Select columns of data.table based on regex

Select columns of data.table based on regex - regex

How can I select columns of a data.table based on a regex?
Consider a simple example as follows:
library(data.table)
mydt <- data.table(foo=c(1,2), bar=c(2,3), baz=c(3,4))
Is there a way to use columns of bar and baz from the datatable based on a regex?

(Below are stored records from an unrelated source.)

-- ==== Sys2Proof/Safety.lean ====
section
/-! DEFINITION. The vocabulary statements are written in: the rows of the card by shape, the codes a row sets as arithmetic on
integers, what a step leaves alone, and runs. -/

namespace Sys2Proof.Machine

/-! ### The rows of the card by shape -/

/-- A row with a register destination: width, destination, source, ending. -/
structure RegisterRow where
  k : Width
  r : Reg
  src : Src k
  nx : Next

/-- A row with a memory destination: where it stands, source, ending. -/
structure MemoryRow where
  o : MemOperand
  src : Src .single
  nx : Next

/-- A row that sets codes only: width, the two operands, ending. -/
structure InspectRow where
  k : Width
  first : Src k
  second : Src k
  nx : Next

/-- A store: width, register, where to, length. -/
structure StoreRow where
  k : Width
  r : Reg
  o : MemOperand
  words : Nat

/-- A file row: first register, where in memory, length. -/
structure FileRow where
  r : Reg
  o : MemOperand
  words : Nat

/-- A shift: kind, width, register, count. -/
structure ShiftRow where
  kind : ShiftKind
  k : Width
  r : Reg
  c : Nibble

/-- A conditional hop: condition, whether inverted, displacement field. -/
structure HopRow where
  cond : Condition
  inverted : Bool
  n : BitVec 7

/-- A short-indexed branch: condition, whether inverted, index register. -/
structure IndexedBranchRow where
  cond : Condition
  inverted : Bool
  x : Reg

/-- A conditional branch and link: condition, whether inverted, link register, target. -/
structure LinkBranchRow where
  cond : Condition
  inverted : Bool
  r : Reg
  b : Word

/-- An integer multiply or divide: register pair, operand, length. -/
structure PairRow where
  r : Reg
  src : Src .single
  words : Nat

/-- A floating-point row: operation, width, destination, source, length, whether it is an indirect memory form. -/
structure FloatRow where
  op : FloatOp
  k : Width
  r : Reg
  src : Src k
  words : Nat
  indirect : Bool

/-- The rows whose result goes to a register: what they compute, and their operands (R200-R409). -/
def registerRow : Instr → Option (Alu × RegisterRow)
  | .lbr r n => some (.transfer, ⟨.single, r, .const (bitmask n), .seq 1⟩)
  | .lbrb r n b => some (.transfer, ⟨.single, r, .const (bitmask n), .always b⟩)
  | .ldm r m => some (.copy, ⟨.single, r, .mem (.long m), .seq 2⟩)
  | .ldmd r m => some (.copy, ⟨.double, r, .mem (.long m), .seq 2⟩)
  | .ldt r v => some (.copy, ⟨.single, r, .const v, .seq 2⟩)
  | .lds r d => some (.copy, ⟨.single, r, .mem (.displaced d), .seq 1⟩)
  | .ldx r x => some (.copy, ⟨.single, r, .mem (.indexed x), .seq 1⟩)
  | .ldxd r x => some (.copy, ⟨.double, r, .mem (.indexed x), .seq 1⟩)
  | .trr r q => some (.transfer, ⟨.single, r, .reg q, .seq 1⟩)
  | .trrb r q b => some (.transfer, ⟨.single, r, .reg q, .nonzero 2 b⟩)
  | .trrd r q => some (.transfer, ⟨.double, r, .reg q, .seq 1⟩)
  | .trrq r q => some (.transfer, ⟨.quad, r, .reg q, .seq 1⟩)
  | .gmr r n => some (.generateMask, ⟨.single, r, .const (bitmask n), .seq 1⟩)
  | .gmrb r n b => some (.generateMask, ⟨.single, r, .const (bitmask n), .always b⟩)
  | .zbr r n => some (.zeroBit, ⟨.single, r, .const (bitmask n), .seq 1⟩)
  | .zbrb r n b => some (.zeroBit, ⟨.single, r, .const (bitmask n), .nonzero 2 b⟩)
  | .etr r q => some (.extract, ⟨.single, r, .reg q, .seq 1⟩)
  | .etrb r q b => some (.extract, ⟨.single, r, .reg q, .nonzero 2 b⟩)
  | .etm r m => some (.extract, ⟨.single, r, .mem (.long m), .seq 2⟩)
  | .eti r v => some (.extract, ⟨.single, r, .const v, .seq 2⟩)
  | .ets r d => some (.extract, ⟨.single, r, .mem (.displaced d), .seq 1⟩)
  | .etx r x => some (.extract, ⟨.single, r, .mem (.indexed x), .seq 1⟩)
  | .obr r n => some (.setBit, ⟨.single, r, .const (bitmask n), .seq 1⟩)
  | .obrb r n b => some (.setBit, ⟨.single, r, .const (bitmask n), .always b⟩)
  | .orr r q => some (.inclusiveOr, ⟨.single, r, .reg q, .seq 1⟩)
  | .orrb r q b => some (.inclusiveOr, ⟨.single, r, .reg q, .nonzero 2 b⟩)
  | .orm r m => some (.inclusiveOr, ⟨.single, r, .mem (.long m), .seq 2⟩)
  | .ori r v => some (.inclusiveOr, ⟨.single, r, .const v, .seq 2⟩)
  | .ors r d => some (.inclusiveOr, ⟨.single, r, .mem (.displaced d), .seq 1⟩)
  | .orx r x => some (.inclusiveOr, ⟨.single, r, .mem (.indexed x), .seq 1⟩)
  | .xbr r n => some (.flipBit, ⟨.single, r, .const (bitmask n), .seq 1⟩)
  | .xbrb r n b => some (.flipBit, ⟨.single, r, .const (bitmask n), .nonzero 2 b⟩)
  | .xor r q => some (.exclusiveOr, ⟨.single, r, .reg q, .seq 1⟩)
  | .xorb r q b => some (.exclusiveOr, ⟨.single, r, .reg q, .nonzero 2 b⟩)
  | .xom r m => some (.exclusiveOr, ⟨.single, r, .mem (.long m), .seq 2⟩)
  | .xoi r v => some (.exclusiveOr, ⟨.single, r, .const v, .seq 2⟩)
  | .xos r d => some (.exclusiveOr, ⟨.single, r, .mem (.displaced d), .seq 1⟩)
  | .xox r x => some (.exclusiveOr, ⟨.single, r, .mem (.indexed x), .seq 1⟩)
  | .tor r q => some (.complement, ⟨.single, r, .reg q, .seq 1⟩)
  | .abr r n => some (.add, ⟨.single, r, .const (bitmask n), .seq 1⟩)
  | .abrb r n b => some (.add, ⟨.single, r, .const (bitmask n), .nonzero 2 b⟩)
  | .adr r q => some (.add, ⟨.single, r, .reg q, .seq 1⟩)
  | .adrb r q b => some (.add, ⟨.single, r, .reg q, .nonzero 2 b⟩)
  | .adrd r q => some (.add, ⟨.double, r, .reg q, .seq 1⟩)
  | .adm r m => some (.add, ⟨.single, r, .mem (.long m), .seq 2⟩)
  | .admd r m => some (.add, ⟨.double, r, .mem (.long m), .seq 2⟩)
  | .adi r v => some (.add, ⟨.single, r, .const v, .seq 2⟩)
  | .ads r d => some (.add, ⟨.single, r, .mem (.displaced d), .seq 1⟩)
  | .adx r x => some (.add, ⟨.single, r, .mem (.indexed x), .seq 1⟩)
  | .sbr r n => some (.subtract, ⟨.single, r, .const (bitmask n), .seq 1⟩)
  | .sbrb r n b => some (.subtract, ⟨.single, r, .const (bitmask n), .nonzero 2 b⟩)
  | .sur r q => some (.subtract, ⟨.single, r, .reg q, .seq 1⟩)
  | .surb r q b => some (.subtract, ⟨.single, r, .reg q, .nonzero 2 b⟩)
  | .surd r q => some (.subtract, ⟨.double, r, .reg q, .seq 1⟩)
  | .sum r m => some (.subtract, ⟨.single, r, .mem (.long m), .seq 2⟩)
  | .sumd r m => some (.subtract, ⟨.double, r, .mem (.long m), .seq 2⟩)
  | .sui r v => some (.subtract, ⟨.single, r, .const v, .seq 2⟩)
  | .sus r d => some (.subtract, ⟨.single, r, .mem (.displaced d), .seq 1⟩)
  | .sux r x => some (.subtract, ⟨.single, r, .mem (.indexed x), .seq 1⟩)
  | .ttr r q => some (.negate, ⟨.single, r, .reg q, .seq 1⟩)
  | .ttrb r q b => some (.negate, ⟨.single, r, .reg q, .nonzero 2 b⟩)
  | .ttrd r q => some (.negate, ⟨.double, r, .reg q, .seq 1⟩)
  | .ttrq r q => some (.negate, ⟨.quad, r, .reg q, .seq 1⟩)
  | _ => none

/-- The rows whose result goes to a word of memory (R252-R381). -/
def memoryRow : Instr → Option (Alu × MemoryRow)
  | .zbmm n m => some (.zeroBit, ⟨.long m, .const (bitmask n), .seq 2⟩)
  | .zmmb n m b => some (.zeroBit, ⟨.long m, .const (bitmask n), .nonzero 3 b⟩)
  | .zbsm n d => some (.zeroBit, ⟨.displaced d, .const (bitmask n), .seq 1⟩)
  | .zbsb n d b => some (.zeroBit, ⟨.displaced d, .const (bitmask n), .nonzero 2 b⟩)
  | .zbxm n x => some (.zeroBit, ⟨.indexed x, .const (bitmask n), .seq 1⟩)
  | .zbxb n x b => some (.zeroBit, ⟨.indexed x, .const (bitmask n), .nonzero 2 b⟩)
  | .etmm r m => some (.extract, ⟨.long m, .reg r, .seq 2⟩)
  | .etmb r m b => some (.extract, ⟨.long m, .reg r, .nonzero 3 b⟩)
  | .etsm r d => some (.extract, ⟨.displaced d, .reg r, .seq 1⟩)
  | .etsb r d b => some (.extract, ⟨.displaced d, .reg r, .nonzero 2 b⟩)
  | .etxm r x => some (.extract, ⟨.indexed x, .reg r, .seq 1⟩)
  | .etxb r x b => some (.extract, ⟨.indexed x, .reg r, .nonzero 2 b⟩)
  | .obmm n m => some (.setBit, ⟨.long m, .const (bitmask n), .seq 2⟩)
  | .obsm n d => some (.setBit, ⟨.displaced d, .const (bitmask n), .seq 1⟩)
  | .obxm n x => some (.setBit, ⟨.indexed x, .const (bitmask n), .seq 1⟩)
  | .ormm r m => some (.inclusiveOr, ⟨.long m, .reg r, .seq 2⟩)
  | .orsm r d => some (.inclusiveOr, ⟨.displaced d, .reg r, .seq 1⟩)
  | .orxm r x => some (.inclusiveOr, ⟨.indexed x, .reg r, .seq 1⟩)
  | .abmm n m => some (.add, ⟨.long m, .const (bitmask n), .seq 2⟩)
  | .abmb n m b => some (.add, ⟨.long m, .const (bitmask n), .nonzero 3 b⟩)
  | .absm n d => some (.add, ⟨.displaced d, .const (bitmask n), .seq 1⟩)
  | .absb n d b => some (.add, ⟨.displaced d, .const (bitmask n), .nonzero 2 b⟩)
  | .abxm n x => some (.add, ⟨.indexed x, .const (bitmask n), .seq 1⟩)
  | .abxb n x b => some (.add, ⟨.indexed x, .const (bitmask n), .nonzero 2 b⟩)
  | .admm r m => some (.add, ⟨.long m, .reg r, .seq 2⟩)
  | .admb r m b => some (.add, ⟨.long m, .reg r, .nonzero 3 b⟩)
  | .adsm r d => some (.add, ⟨.displaced d, .reg r, .seq 1⟩)
  | .adsb r d b => some (.add, ⟨.displaced d, .reg r, .nonzero 2 b⟩)
  | .adxm r x => some (.add, ⟨.indexed x, .reg r, .seq 1⟩)
  | .adxb r x b => some (.add, ⟨.indexed x, .reg r, .nonzero 2 b⟩)
  | _ => none

/-- The rows that only set codes: compare, test bit, test register (R296-R317). -/
def inspectRow : Instr → Option (Alu × InspectRow)
  | .crr r q => some (.subtract, ⟨.single, .reg r, .reg q, .seq 1⟩)
  | .crrd r q => some (.subtract, ⟨.double, .reg r, .reg q, .seq 1⟩)
  | .crm r m => some (.subtract, ⟨.single, .reg r, .mem (.long m), .seq 2⟩)
  | .crmb r m b1 b2 => some (.subtract, ⟨.single, .reg r, .mem (.long m), .lessEqual 4 b1 b2⟩)
  | .crmd r m => some (.subtract, ⟨.double, .reg r, .mem (.long m), .seq 2⟩)
  | .cri r v => some (.subtract, ⟨.single, .reg r, .const v, .seq 2⟩)
  | .crs r d => some (.subtract, ⟨.single, .reg r, .mem (.displaced d), .seq 1⟩)
  | .crsb r d b1 b2 => some (.subtract, ⟨.single, .reg r, .mem (.displaced d), .lessEqual 3 b1 b2⟩)
  | .crx r x => some (.subtract, ⟨.single, .reg r, .mem (.indexed x), .seq 1⟩)
  | .crxb r x b1 b2 => some (.subtract, ⟨.single, .reg r, .mem (.indexed x), .lessEqual 3 b1 b2⟩)
  | .tbr r n => some (.testBit, ⟨.single, .reg r, .const (bitmask n), .seq 1⟩)
  | .tbrb r n b => some (.testBit, ⟨.single, .reg r, .const (bitmask n), .nonzero 2 b⟩)
  | .tbmm n m => some (.testBit, ⟨.single, .mem (.long m), .const (bitmask n), .seq 2⟩)
  | .tbmb n m b => some (.testBit, ⟨.single, .mem (.long m), .const (bitmask n), .nonzero 3 b⟩)
  | .tbsm n d => some (.testBit, ⟨.single, .mem (.displaced d), .const (bitmask n), .seq 1⟩)
  | .tbsb n d b => some (.testBit, ⟨.single, .mem (.displaced d), .const (bitmask n), .nonzero 2 b⟩)
  | .tbxm n x => some (.testBit, ⟨.single, .mem (.indexed x), .const (bitmask n), .seq 1⟩)
  | .tbxb n x b => some (.testBit, ⟨.single, .mem (.indexed x), .const (bitmask n), .nonzero 2 b⟩)
  | .tek r q b => some (.testOnes, ⟨.single, .reg r, .reg q, .nonzero 2 b⟩)
  | .trmb r m b => some (.testOnes, ⟨.single, .reg r, .mem (.long m), .nonzero 3 b⟩)
  | .trsb r d b => some (.testOnes, ⟨.single, .reg r, .mem (.displaced d), .nonzero 2 b⟩)
  | .trxb r x b => some (.testOnes, ⟨.single, .reg r, .mem (.indexed x), .nonzero 2 b⟩)
  | _ => none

I know that the following solution works but if the table is much bigger and I would like to choose more variables this could easily get cumbersome.
mydt[, .(bar, baz)]
I would like to have something like matches() in dplyr::select() but only by reference.

You can also try to use %like% from data.table package, which is a "convenience function for calling regexpr". However makes code more readable ;)
In this case, answering your question:
mydt[, .SD, .SDcols = names(mydt) %like% "bar|baz"]
As %like% returns a logical vector, whe can use the following to get every column except those which contain "foo":
mydt[, .SD, .SDcols = ! names(mydt) %like% "foo"]
where !negates the logical vector.

David's answer will work. But if your regex is long and you would rather it be done first, try:
cols <- grep("<regex pattern>", names(mydt), value=T)
mydt[, cols, with=FALSE]
It just depends on your preferences and needs. You can also assign the subsetted table to a chosen variable if you need the original intact.

UPDATE: I updated the comparison with #sindri_baldur's answer - using version 1.12.6. According to the results, patterns() is a handy shortcut, but if performance matters, one should stick with the .. or with = FALSE solution (see below).
Apparently, there is a new way of achieving this from version 1.10.2 onwards.
library(data.table)
cols <- grep("bar|baz", names(mydt), value = TRUE)
mydt[, ..cols]
It seems to work the fastest out of the posted solutions.
# Creating a large data.table with 100k rows, 32 columns
n <- 100000
foo_cols <- paste0("foo", 1:30)
big_dt <- data.table(bar = rnorm(n), baz = rnorm(n))
big_dt[, (foo_cols) := rnorm(n)]
# Methods
subsetting <- function(dt) {
subset(dt, select = grep("bar|baz", names(dt)))
}
usingSD <- function(dt) {
dt[, .SD, .SDcols = names(dt) %like% "bar|baz"]
}
usingWith <- function(dt) {
cols <- grep("bar|baz", names(dt), value = TRUE)
dt[, cols, with = FALSE]
}
usingDotDot <- function(dt) {
cols <- grep("bar|baz", names(dt), value = TRUE)
dt[, ..cols]
}
usingPatterns <- function(dt) {
dt[, .SD, .SDcols = patterns("bar|baz")]
}
# Benchmark
microbenchmark(
subsetting(big_dt), usingSD(big_dt), usingWith(big_dt), usingDotDot(big_dt), usingPatterns(big_dt),
times = 5000
)
#Unit: microseconds
# expr min lq mean median uq max neval
# subsetting(big_dt) 430 759 1672 1309 1563 82934 5000
# usingSD(big_dt) 547 951 1872 1461 1797 60357 5000
# usingWith(big_dt) 278 496 1331 1112 1304 62656 5000
# usingDotDot(big_dt) 289 483 1392 1117 1344 55878 5000
# usingPatterns(big_dt) 596 1019 1984 1518 1913 120331 5000

Since data.table v1.12.0 (Jan 2019) you can do:
mydt[, .SD, .SDcols = patterns("bar|baz")]
From the official documentation ?data.table, on the .SDcols argument:
[...] you can filter columns to include in .SD based on their names according to regular
expressions via .SDcols=patterns(regex1, regex2, ...). The included
columns will be the intersection of the columns identified by each
pattern; pattern unions can easily be specified with | in a regex. [...] You
can also invert a pattern as usual with .SDcols = !patterns(...).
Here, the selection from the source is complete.